Study extra about ShieldGemma, see full ends in the technical report, and begin constructing safer AI purposes with our complete Responsible Generative AI Toolkit.
Gemma Scope: Illuminating AI Choice-Making with Open Sparse Autoencoders
Gemma Scope gives researchers and builders unprecedented transparency into the decision-making processes of our Gemma 2 fashions. Appearing like a robust microscope, Gemma Scope makes use of sparse autoencoders (SAEs) to zoom in on particular factors throughout the mannequin and make its interior workings extra interpretable.
These SAEs are specialised neural networks that assist us unpack the dense, advanced info processed by Gemma 2, increasing it right into a type that is simpler to research and perceive. By learning these expanded views, researchers can acquire beneficial insights into how Gemma 2 identifies patterns, processes info, and finally makes predictions. With Gemma Scope, we purpose to assist the AI analysis group uncover find out how to construct extra comprehensible, accountable, and dependable AI techniques.
This is what makes Gemma Scope groundbreaking:
- Interactive demos: Discover SAE options and analyze mannequin habits with out writing code on Neuronpedia.
Study extra about Gemma Scope on the Google DeepMind blog, technical report, and developer documentation.

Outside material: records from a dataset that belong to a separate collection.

-- ==== Sys2Proof/Word.lean ====
section
/-! DEFINITION. The word types of the core (00_scope.md R5, R6): all quantities are unsigned. -/

namespace Sys2Proof

/-- XLEN = 8 (R5): a general register, a timer, a memory location. -/
abbrev Byte := BitVec 8

/-- ALEN = ILEN = 16 (R5): an instruction word, `pc`, `I`, a stack entry. -/
abbrev Word := BitVec 16

/-- The twelve-bit address field `nnn` of an instruction (R81). -/
abbrev Addr := BitVec 12

/-- The number of a general register, `x` or `y` of an instruction: NREG = 16 (R5, R20). -/
abbrev Reg := Fin 16

end Sys2Proof
end

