-- ==== Sys2Proof/Machine/State.lean ====
section
/-! DEFINITION. The state of the core (10_state.md R20 to R34), the reasons a step can stop, and the state after reset. -/

namespace Sys2Proof.Machine

/-- The faults that `step()` can raise (60_exceptions.md R230 to R233). All are fatal: the step has no successor state
(R239), which is safe. -/
inductive Fault where
  /-- Raised by the fetch (R101) and by DRW, LD_B, ST_REGS and LD_REGS (R231) when an address above 4095 would be read or
  written; safe, the spec's own fault. -/
  | addressOutOfRange
  /-- Raised by CALL with `sp = 16` and by nothing else (R232); safe, the spec's own fault. -/
  | stackOverflow
  /-- Raised by RET with `sp = 0` and by nothing else (R233); safe, the spec's own fault. -/
  | stackUnderflow
deriving DecidableEq, Repr

/-- The reasons for which the model gives an instruction no meaning. No arm of `exec` uses one: every instruction has its
meaning. -/
inductive Refusal where
  /-- Raised by an arm of `exec` whose instruction has no meaning yet; safe. No arm does so now. -/
  | notModelled (mnemonic : String)
deriving DecidableEq, Repr

/-- Memory (R28) as the list of the bytes that differ from their reset content, in rising order of address (log 17). -/
abbrev Memory := List Host.Cell

/-- The framebuffer (R27): 32 rows from the top, each of 64 pixels from the left, true = on. -/
abbrev Framebuffer := Vector (Vector Bool 64) 32

/-- Everything the spec gives the core (the summary table of 10_state.md), and the key inputs of the step to come. -/
structure State where
  /-- `V[0..15]` (R20); `V[15]` is `VF` (R21). -/
  v : Vector Byte 16
  /-- The index register `I` (R22). -/
  i : Word
  /-- The program counter (R23). -/
  pc : Word
  /-- `stack[0..15]` (R24). -/
  stack : Vector Word 16
  /-- The number of stack entries in use, 0 to 16 (R24). -/
  sp : Fin 17
  /-- The delay timer `DT` (R25). -/
  dt : Byte
  /-- The sound timer `ST` (R25). -/
  st : Byte
  /-- `key[0..15]` as the host holds them now, true = pressed (R26): the sample of the next step. The core only reads it. -/
  keys : Vector Bool 16
  /-- The framebuffer (R27). -/
  fb : Framebuffer
  /-- Memory (R28). -/
  mem : Memory
  /-- The model's own field: how many random bytes have been drawn (R30, log 2). -/
  draws : Nat
  /-- The fault latch (R31). -/
  fault : Option Fault
deriving DecidableEq, Repr

/-- The state after reset (R34, R260): all zero but `pc = 0x200` and the font, which is what unlisted memory holds. -/
def State.reset : State where
  v := Vector.replicate 16 0#8
  i := 0#16
  pc := 0x200#16
  stack := Vector.replicate 16 0#16
  sp := 0
  dt := 0#8
  st := 0#8
  keys := Vector.replicate 16 false
  fb := Vector.replicate 32 (Vector.replicate 64 false)
  mem := []
  draws := 0
  fault := none

end Sys2Proof.Machine
end

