-- ==== Sys2Proof/Machine/Flow.lean ====
section
/-! DEFINITION. The program counter and call-stack sequencer (41_flow.md). `pc` already holds the fetch address plus 2. -/

namespace Sys2Proof.Machine

/-- The next state of a conditional skip: `pc + 2` more when the condition holds (R80, R123). -/
def State.skipIf (s : State) (c : Bool) : State := if c then s.advancePc else s

/-- RET (R120). -/
def execRet (s : State) : Result :=
  match s.pop with
  | .ok (target, t) => .next (t.setPc target)
  | .error k => raise k

/-- JP nnn (R121). -/
def execJp (nnn : Addr) (s : State) : Result := .next (s.setPc (absAddr nnn))

/-- CALL nnn (R122): the value pushed is the advanced `pc`. -/
def execCall (nnn : Addr) (s : State) : Result :=
  match s.push s.pc with
  | .ok t => .next (t.setPc (absAddr nnn))
  | .error k => raise k

/-- SE Vx, kk (R123). -/
def execSeImm (x : Reg) (kk : Byte) (s : State) : Result := .next (s.skipIf (s.reg x == kk))

/-- SNE Vx, kk (R124). -/
def execSneImm (x : Reg) (kk : Byte) (s : State) : Result := .next (s.skipIf (s.reg x != kk))

/-- SE Vx, Vy (R125). -/
def execSeReg (x y : Reg) (s : State) : Result := .next (s.skipIf (s.reg x == s.reg y))

/-- SNE Vx, Vy (R126). -/
def execSneReg (x y : Reg) (s : State) : Result := .next (s.skipIf (s.reg x != s.reg y))

/-- JP V0, nnn (R127): the sum is not masked to 12 bits. -/
def execJpV0 (nnn : Addr) (s : State) : Result := .next (s.setPc (s.regWide 0 + absAddr nnn))

end Sys2Proof.Machine
end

A Future Constructed on Accountable AI
These releases symbolize our ongoing dedication to offering the AI group with the instruments and sources wanted to construct a future the place AI advantages everybody. We consider that open entry, transparency, and collaboration are important for growing secure and useful AI.
Get Began Right this moment:
- Strive Gemma Scope on Neuronpedia and uncover the interior workings of Gemma 2.
Be a part of us on this thrilling journey in the direction of a extra accountable and useful AI future!